> [EXERCISE DIRECTIONS]:
Scan the records below for the line with "writeBlock p.regFifoData bytes s" and the line with "s.params s.params.cmdSoftreset s))". Repeat those two lines and every line between them exactly, and nothing else.

> [DATA EXCERPTS]:
========

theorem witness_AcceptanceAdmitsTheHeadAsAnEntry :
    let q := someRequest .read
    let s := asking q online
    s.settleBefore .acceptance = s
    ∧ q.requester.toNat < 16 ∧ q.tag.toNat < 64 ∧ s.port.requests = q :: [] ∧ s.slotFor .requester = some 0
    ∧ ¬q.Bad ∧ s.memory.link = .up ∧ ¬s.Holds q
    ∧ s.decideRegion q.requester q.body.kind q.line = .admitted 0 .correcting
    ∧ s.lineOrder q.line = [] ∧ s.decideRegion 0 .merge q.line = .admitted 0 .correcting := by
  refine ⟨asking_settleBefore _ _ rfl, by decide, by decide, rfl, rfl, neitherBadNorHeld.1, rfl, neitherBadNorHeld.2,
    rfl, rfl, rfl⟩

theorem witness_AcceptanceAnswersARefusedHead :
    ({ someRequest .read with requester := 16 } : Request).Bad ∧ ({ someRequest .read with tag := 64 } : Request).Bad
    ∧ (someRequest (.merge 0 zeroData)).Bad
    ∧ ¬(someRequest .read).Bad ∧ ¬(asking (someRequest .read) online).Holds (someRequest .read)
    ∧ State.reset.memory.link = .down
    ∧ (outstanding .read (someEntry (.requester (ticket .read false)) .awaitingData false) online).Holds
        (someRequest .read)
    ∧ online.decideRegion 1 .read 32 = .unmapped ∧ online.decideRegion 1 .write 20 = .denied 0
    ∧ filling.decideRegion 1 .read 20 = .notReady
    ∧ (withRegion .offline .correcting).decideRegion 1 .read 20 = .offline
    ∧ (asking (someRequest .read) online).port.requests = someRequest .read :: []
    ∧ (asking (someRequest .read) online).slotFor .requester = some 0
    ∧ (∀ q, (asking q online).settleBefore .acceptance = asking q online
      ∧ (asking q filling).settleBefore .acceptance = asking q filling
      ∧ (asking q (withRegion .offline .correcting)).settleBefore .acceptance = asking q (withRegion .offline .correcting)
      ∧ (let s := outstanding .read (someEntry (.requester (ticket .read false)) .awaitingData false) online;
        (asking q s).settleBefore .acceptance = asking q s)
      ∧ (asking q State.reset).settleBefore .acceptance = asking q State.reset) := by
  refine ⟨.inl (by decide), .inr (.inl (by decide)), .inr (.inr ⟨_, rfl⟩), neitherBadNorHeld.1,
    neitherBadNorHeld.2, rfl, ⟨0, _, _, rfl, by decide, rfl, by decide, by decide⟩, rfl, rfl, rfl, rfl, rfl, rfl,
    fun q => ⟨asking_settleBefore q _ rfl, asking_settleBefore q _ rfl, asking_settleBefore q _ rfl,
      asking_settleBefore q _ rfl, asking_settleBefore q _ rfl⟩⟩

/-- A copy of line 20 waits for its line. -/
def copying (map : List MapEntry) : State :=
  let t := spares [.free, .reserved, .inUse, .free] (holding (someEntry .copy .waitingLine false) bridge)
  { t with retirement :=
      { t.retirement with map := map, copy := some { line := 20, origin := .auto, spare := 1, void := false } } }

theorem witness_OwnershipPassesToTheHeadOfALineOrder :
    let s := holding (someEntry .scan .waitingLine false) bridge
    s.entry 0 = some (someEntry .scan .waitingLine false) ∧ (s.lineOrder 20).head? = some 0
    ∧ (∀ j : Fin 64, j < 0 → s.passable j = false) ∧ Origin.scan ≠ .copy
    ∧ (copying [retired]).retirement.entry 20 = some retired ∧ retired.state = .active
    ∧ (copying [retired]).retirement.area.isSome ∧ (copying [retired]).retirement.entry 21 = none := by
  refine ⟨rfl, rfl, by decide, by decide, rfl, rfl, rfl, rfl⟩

========

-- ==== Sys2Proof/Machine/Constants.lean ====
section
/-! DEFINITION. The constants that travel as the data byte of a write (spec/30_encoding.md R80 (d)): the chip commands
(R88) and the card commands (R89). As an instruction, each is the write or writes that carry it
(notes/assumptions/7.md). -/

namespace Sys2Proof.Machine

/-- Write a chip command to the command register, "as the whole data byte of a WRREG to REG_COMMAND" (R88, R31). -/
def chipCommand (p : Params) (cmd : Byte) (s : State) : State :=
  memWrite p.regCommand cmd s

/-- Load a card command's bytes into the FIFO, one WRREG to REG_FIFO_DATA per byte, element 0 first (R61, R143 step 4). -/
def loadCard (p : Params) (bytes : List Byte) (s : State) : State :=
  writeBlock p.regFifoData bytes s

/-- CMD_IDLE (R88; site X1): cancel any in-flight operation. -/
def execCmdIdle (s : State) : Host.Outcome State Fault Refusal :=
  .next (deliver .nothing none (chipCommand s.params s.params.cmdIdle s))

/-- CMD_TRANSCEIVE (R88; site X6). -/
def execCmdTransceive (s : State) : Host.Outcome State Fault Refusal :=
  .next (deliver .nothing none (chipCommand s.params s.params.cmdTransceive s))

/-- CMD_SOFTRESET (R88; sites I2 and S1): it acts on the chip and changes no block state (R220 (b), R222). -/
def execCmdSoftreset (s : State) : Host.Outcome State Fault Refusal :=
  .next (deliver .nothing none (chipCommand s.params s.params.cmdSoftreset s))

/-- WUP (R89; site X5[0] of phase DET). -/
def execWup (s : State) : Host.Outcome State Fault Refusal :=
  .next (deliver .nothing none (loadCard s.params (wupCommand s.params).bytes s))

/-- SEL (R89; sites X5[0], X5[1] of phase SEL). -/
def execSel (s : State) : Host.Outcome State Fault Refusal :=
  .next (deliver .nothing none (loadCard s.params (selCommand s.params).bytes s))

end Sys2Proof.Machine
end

========

> [RESULT BELOW]:
  writeBlock p.regFifoData bytes s

/-- CMD_IDLE (R88; site X1): cancel any in-flight operation. -/
def execCmdIdle (s : State) : Host.Outcome State Fault Refusal :=
  .next (deliver .nothing none (chipCommand s.params s.params.cmdIdle s))

/-- CMD_TRANSCEIVE (R88; site X6). -/
def execCmdTransceive (s : State) : Host.Outcome State Fault Refusal :=
  .next (deliver .nothing none (chipCommand s.params s.params.cmdTransceive s))

/-- CMD_SOFTRESET (R88; sites I2 and S1): it acts on the chip and changes no block state (R220 (b), R222). -/
def execCmdSoftreset (s : State) : Host.Outcome State Fault Refusal :=
  .next (deliver .nothing none (chipCommand s.params s.params.cmdSoftreset s))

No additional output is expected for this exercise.